About this indicator: This indicator reports the percentage of children under age 18 living in households below the federal poverty line. The percentage of children under 18 living in households below the federal poverty line rose from 10.2 percent in 1980 to 12.4 percent in 1989 but fell to 9.2 percent in 1999. The poverty line is a federal estimate of the pretax annual income needed to meet basic living costs, adjusted for family size. In 2000, the poverty level for a family of four was $17,603. Historically, poverty rates in Minnesota are highest among American Indian children, closely followed by African American families. Child poverty has also been considerably higher in Hispanic and Asian families than in non-Hispanic White families.
For comparison: Nationally, in 1999, 16.1 percent of children under 18 lived in households below the federal poverty line. This is significantly above the Minnesota rate of 9.2 percent.
Things to think about: In 1999, the percentage of children living in poverty varied from county to county; Beltrami County and Mahnomen County were the highest at 21.7 percent and 21.3 percent respectively. Scott, Sherburne, Washington and Dakota Counties had the smallest rates, ranging from 3.4 percent to 3.9 percent. In the state's two most populous counties rates were higher in Ramsey County, at 15.7 percent, than in Hennepin County, at 10.45 percent. In the two counties overall, this represented 47,448 children.

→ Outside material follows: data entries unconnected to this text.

-- ==== Sys2Proof/Machine/Assembler.lean ====
section
/-! DEFINITION. The assembler of host programs: the text of a line (30_encoding.md R85, R86) and the host accesses it stands for
(R85 to R87). Text is a list of characters. -/

namespace Sys2Proof.Machine

/-- MmioWrite(off, 8, val), a negative value in two's complement (30_encoding.md R86). -/
def accessWr (off : Nat) (val : Int) : HostEvent := .write (BitVec.ofNat 17 off) 8 (BitVec.ofInt 64 val)

/-- MmioRead(off, 8) (30_encoding.md R86). -/
def accessRd (off : Nat) : HostEvent := .read (BitVec.ofNat 17 off) 8

/-- The BUFDATA word j that `ldbuf` writes: the sum over m < 8 with 8j + m < k of s[8j+m] << 8m (30_encoding.md R87). -/
def packWord (bytes : List Byte) (j : Nat) : Nat :=
  ((List.range 8).map fun m => (bytes.getD (8 * j + m) 0).toNat <<< (8 * m)).sum

/-- The host accesses of a line (30_encoding.md R85 to R87). `len` is the length an `rdbuf` reads back first: the number of bytes the
buffer it names holds when the line runs. -/
def lineAccesses (build : Build) (len : Nat) : HostLine → List HostEvent
  | .cmd i => [accessWr 0x0020 (encode i).toNat]
  | .wr off val => [accessWr off val]
  | .rd off => [accessRd off]
  | .li n val => [accessWr (0x0100 + 8 * n.val) val]
  | .rdx n => [accessRd (0x0100 + 8 * n.val)]
  | .setn val => [accessWr 0x0010 val]
  | .ldbuf n bytes =>
    accessWr (0x0200 + 8 * n.val) bytes.length ::
      (List.range (ceilDiv bytes.length 8)).map fun j =>
        accessWr (0x1000 + n.val * build.maxb + 8 * j) (packWord bytes j)
  | .rdbuf n =>
    accessRd (0x0200 + 8 * n.val) ::
      (List.range (ceilDiv len 8)).map fun j => accessRd (0x1000 + n.val * build.maxb + 8 * j)
  | .rdstat => [accessRd 0x0018]
  | .srst => [accessWr 0x0038 1]

/-- The length that decides an `rdbuf` line's accesses in a state; other lines do not depend on it. -/
def lineBufferLen (s : State) : HostLine → Nat
  | .rdbuf n => (s.readBuf n).length
  | _ => 0

/-- The host issues a line's accesses to the port, in a state whose port has served everything before it. -/
def State.issueLine (s : State) (line : HostLine) : State :=
  { s with requests := s.requests ++ lineAccesses s.build (lineBufferLen s line) line }

/-- The mnemonics as 30_encoding.md R84 spells them. -/
def mnemonicText : Mnemonic → String
  | .nop => "NOP"
  | .blNew => "BL.NEW"
  | .blLen => "BL.LEN"
  | .blBitat => "BL.BITAT"
  | .blSetbit => "BL.SETBIT"
  | .blCount => "BL.COUNT"
  | .blBytes => "BL.BYTES"
  | .bvNew => "BV.NEW"
  | .bvLen => "BV.LEN"
  | .bvBitat => "BV.BITAT"
  | .bvSetbit => "BV.SETBIT"
  | .bvCount => "BV.COUNT"
  | .bvBytes => "BV.BYTES"
  | .bvIndices => "BV.INDICES"
  | .bvContains => "BV.CONTAINS"
  | .bvOverlaps => "BV.OVERLAPS"
  | .bvOr => "BV.OR"
  | .bvShift => "BV.SHIFT"

/-- The decimal digit of a register number. -/
def regDigit (r : Fin 8) : Char := Char.ofNat (48 + r.val)

/-- A scalar operand, `x0`..`x7` (30_encoding.md R85). -/
def xText (r : XReg) : List Char := ['x', regDigit r]

/-- A buffer operand, `b0`..`b7` (30_encoding.md R85). -/
def bText (r : BReg) : List Char := ['b', regDigit r]

/-- The immediate, `#0` or `#1` (30_encoding.md R85). -/
def vText (v : Bool) : List Char := ['#', if v then '1' else '0']

/-- A command line: the mnemonic, a space, the operands separated by ", "; bare with no operands (30_encoding.md R85). -/
def lineText (m : Mnemonic) (ops : List (List Char)) : List Char :=
  match ops with
  | [] => (mnemonicText m).toList
  | _ => (mnemonicText m).toList ++ ' ' :: List.intercalate [',', ' '] ops

/-- The text of a command, operands in the order D, A, B, V (30_encoding.md R85). -/
def instrText : Instr → List Char
  | .nop => lineText .nop []
  | .blNew d a => lineText .blNew [bText d, xText a]
  | .blLen d a => lineText .blLen [xText d, bText a]
  | .blBitat d a b => lineText .blBitat [xText d, bText a, xText b]
  | .blSetbit d a v => lineText .blSetbit [bText d, xText a, vText v]
  | .blCount d a => lineText .blCount [xText d, bText a]
  | .blBytes d a => lineText .blBytes [bText d, bText a]
  | .bvNew d => lineText .bvNew [bText d]
  | .bvLen d => lineText .bvLen [xText d]
  | .bvBitat d a b => lineText .bvBitat [xText d, bText a, xText b]
  | .bvSetbit d a v => lineText .bvSetbit [bText d, xText a, vText v]
  | .bvCount d a => lineText .bvCount [xText d, bText a]
  | .bvBytes d a => lineText .bvBytes [bText d, bText a]
  | .bvIndices d a => lineText .bvIndices [xText d, bText a]
  | .bvContains d a b => lineText .bvContains [xText d, bText a, bText b]
  | .bvOverlaps d a b => lineText .bvOverlaps [xText d, bText a, bText b]
  | .bvOr d a b => lineText .bvOr [bText d, bText a, bText b]
  | .bvShift d a => lineText .bvShift [bText d, xText a]

/-- Spaces at either end dropped (log entry 9). -/
def trimSpaces (cs : List Char) : List Char :=
  ((cs.dropWhile (· == ' ')).reverse.dropWhile (· == ' ')).reverse

/-- A line without its comment, which runs from `;` to the end (30_encoding.md R85). -/
def lineBody (cs : List Char) : List Char := trimSpaces (cs.takeWhile (· != ';'))

/-- The pieces of a text separated by ", " (30_encoding.md R85). -/
def splitOperands : List Char → List Char → List (List Char)
  | [], piece => [piece.reverse]
  | ',' :: ' ' :: rest, piece => piece.reverse :: splitOperands rest []
  | c :: rest, piece => splitOperands rest (c :: piece)

/-- The operands of a text; none for an empty one. -/
def operandList (cs : List Char) : List (List Char) := if cs.isEmpty then [] else splitOperands cs []

/-- The value of a digit in a base of at most 16. -/
def digitValue (base : Nat) (c : Char) : Option Nat :=
  let d :=
    if '0' ≤ c ∧ c ≤ '9' then c.toNat - 48
    else if 'a' ≤ c.toLower ∧ c.toLower ≤ 'f' then c.toLower.toNat - 87
    else 16
  if d < base then some d else none

/-- A number of at least one digit. -/
def parseDigits (base : Nat) : List Char → Option Nat
  | [] => none
  | cs => cs.foldlM (fun n c => (digitValue base c).map (n * base + ·)) 0

/-- A hex or decimal number (30_encoding.md R86). -/
def parseNat : List Char → Option Nat
  | '0' :: 'x' :: cs => parseDigits 16 cs
  | cs => parseDigits 10 cs

/-- A hex or decimal number, or a negative decimal one (30_encoding.md R86). -/
def parseInt : List Char → Option Int
  | '-' :: cs => (parseDigits 10 cs).map fun n => -(n : Int)
  | cs => (parseNat cs).map fun n => (n : Int)

/-- A register operand of the file named by a letter (30_encoding.md R85). -/
def parseReg (letter : Char) : List Char → Option (Fin 8)
  | [c, d] => if c = letter then (digitValue 8 d).map (Fin.ofNat 8) else none
  | _ => none

/-- An immediate operand (30_encoding.md R85). -/
def parseImm : List Char → Option Bool
  | ['#', '0'] => some false
  | ['#', '1'] => some true
  | _ => none

/-- A byte of an `ldbuf` line (30_encoding.md R87). -/
def parseByte (cs : List Char) : Option Byte :=
  (parseNat cs).bind fun n => if n < 256 then some (BitVec.ofNat 8 n) else none

/-- The bracketed byte list of an `ldbuf` line (30_encoding.md R87). -/
def parseBytes : List Char → Option (List Byte)
  | '[' :: cs => if cs.getLast? = some ']' then (operandList cs.dropLast).mapM parseByte else none
  | _ => none

/-- The command of a mnemonic with its operands (30_encoding.md R85). -/
def parseCommand (m : Mnemonic) (ops : List (List Char)) : Option Instr :=
  match m, ops with
  | .nop, [] => some .nop
  | .blNew, [d, a] => do return .blNew (← parseReg 'b' d) (← parseReg 'x' a)
  | .blLen, [d, a] => do return .blLen (← parseReg 'x' d) (← parseReg 'b' a)
  | .blBitat, [d, a, b] => do return .blBitat (← parseReg 'x' d) (← parseReg 'b' a) (← parseReg 'x' b)
  | .blSetbit, [d, a, v] => do return .blSetbit (← parseReg 'b' d) (← parseReg 'x' a) (← parseImm v)
  | .blCount, [d, a] => do return .blCount (← parseReg 'x' d) (← parseReg 'b' a)
  | .blBytes, [d, a] => do return .blBytes (← parseReg 'b' d) (← parseReg 'b' a)
  | .bvNew, [d] => do return .bvNew (← parseReg 'b' d)
  | .bvLen, [d] => do return .bvLen (← parseReg 'x' d)
  | .bvBitat, [d, a, b] => do return .bvBitat (← parseReg 'x' d) (← parseReg 'b' a) (← parseReg 'x' b)
  | .bvSetbit, [d, a, v] => do return .bvSetbit (← parseReg 'b' d) (← parseReg 'x' a) (← parseImm v)
  | .bvCount, [d, a] => do return .bvCount (← parseReg 'x' d) (← parseReg 'b' a)
  | .bvBytes, [d, a] => do return .bvBytes (← parseReg 'b' d) (← parseReg 'b' a)
  | .bvIndices, [d, a] => do return .bvIndices (← parseReg 'x' d) (← parseReg 'b' a)
  | .bvContains, [d, a, b] => do return .bvContains (← parseReg 'x' d) (← parseReg 'b' a) (← parseReg 'b' b)
  | .bvOverlaps, [d, a, b] => do return .bvOverlaps (← parseReg 'x' d) (← parseReg 'b' a) (← parseReg 'b' b)
  | .bvOr, [d, a, b] => do return .bvOr (← parseReg 'b' d) (← parseReg 'b' a) (← parseReg 'b' b)
  | .bvShift, [d, a] => do return .bvShift (← parseReg 'b' d) (← parseReg 'x' a)
  | _, _ => none

/-- The host access forms and pseudo-instructions (30_encoding.md R86, R87), by their lower-case name. -/
def parseHostForm (name : List Char) (rest : List Char) : Option HostLine :=
  let ops := operandList rest
  if name = "wr".toList then
    match ops with
    | [off, val] => do return .wr (← parseNat off) (← parseInt val)
    | _ => none
  else if name = "rd".toList then
    match ops with
    | [off] => do return .rd (← parseNat off)
    | _ => none
  else if name = "li".toList then
    match ops with
    | [n, val] => do return .li (← parseReg 'x' n) (← parseInt val)
    | _ => none
  else if name = "rdx".toList then
    match ops with
    | [n] => do return .rdx (← parseReg 'x' n)
    | _ => none
  else if name = "setn".toList then
    match ops with
    | [val] => do return .setn (← parseInt val)
    | _ => none
  else if name = "ldbuf".toList then
    match rest with
    | c :: d :: ',' :: ' ' :: bytes => do return .ldbuf (← parseReg 'b' [c, d]) (← parseBytes bytes)
    | _ => none
  else if name = "rdbuf".toList then
    match ops with
    | [n] => do return .rdbuf (← parseReg 'b' n)
    | _ => none
  else if name = "rdstat".toList then
    match ops with
    | [] => some .rdstat
    | _ => none
  else if name = "srst".toList then
    match ops with
    | [] => some .srst
    | _ => none
  else none

/-- The mnemonic of a command name in any letter case (30_encoding.md R85). -/
def parseMnemonic (name : List Char) : Option Mnemonic :=
  (opcodeTable.find? fun r => (mnemonicText r.mnemonic).toList.map Char.toLower == name.map Char.toLower).map (·.mnemonic)

/-- A line of a host program (30_encoding.md R85 to R87). A line that is blank or holds only a comment is none: the spec does not say
whether it is legal (DESIGN CHOICE, log entry 9). -/
def parseLine (cs : List Char) : Option HostLine :=
  let body := lineBody cs
  let name := body.takeWhile (· != ' ')
  let rest := body.drop (name.length + 1)
  match parseMnemonic name with
  | some m => (parseCommand m (operandList rest)).map .cmd
  | none => parseHostForm (name.map Char.toLower) rest

/-- A line as the assembler of a given build accepts it: it rejects an ill-formed one (30_encoding.md R87). -/
def assembleLine (build : Build) (cs : List Char) : Option HostLine :=
  (parseLine cs).filter (·.wellFormed build)

end Sys2Proof.Machine
end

Technical notes: The U.S. Department of Commerce adjusts the poverty level annually to reflect changes in the Consumer Price Index. Reliable state-level data is available only every 10 years from the U.S. Census. The Census Bureau produces annual estimates of poverty rates between census years, but the estimates are based on survey samples too small to provide dependable data for Minnesota. For reference, the 1998 estimate was that 12.6 percent of children in Minnesota live below the poverty line.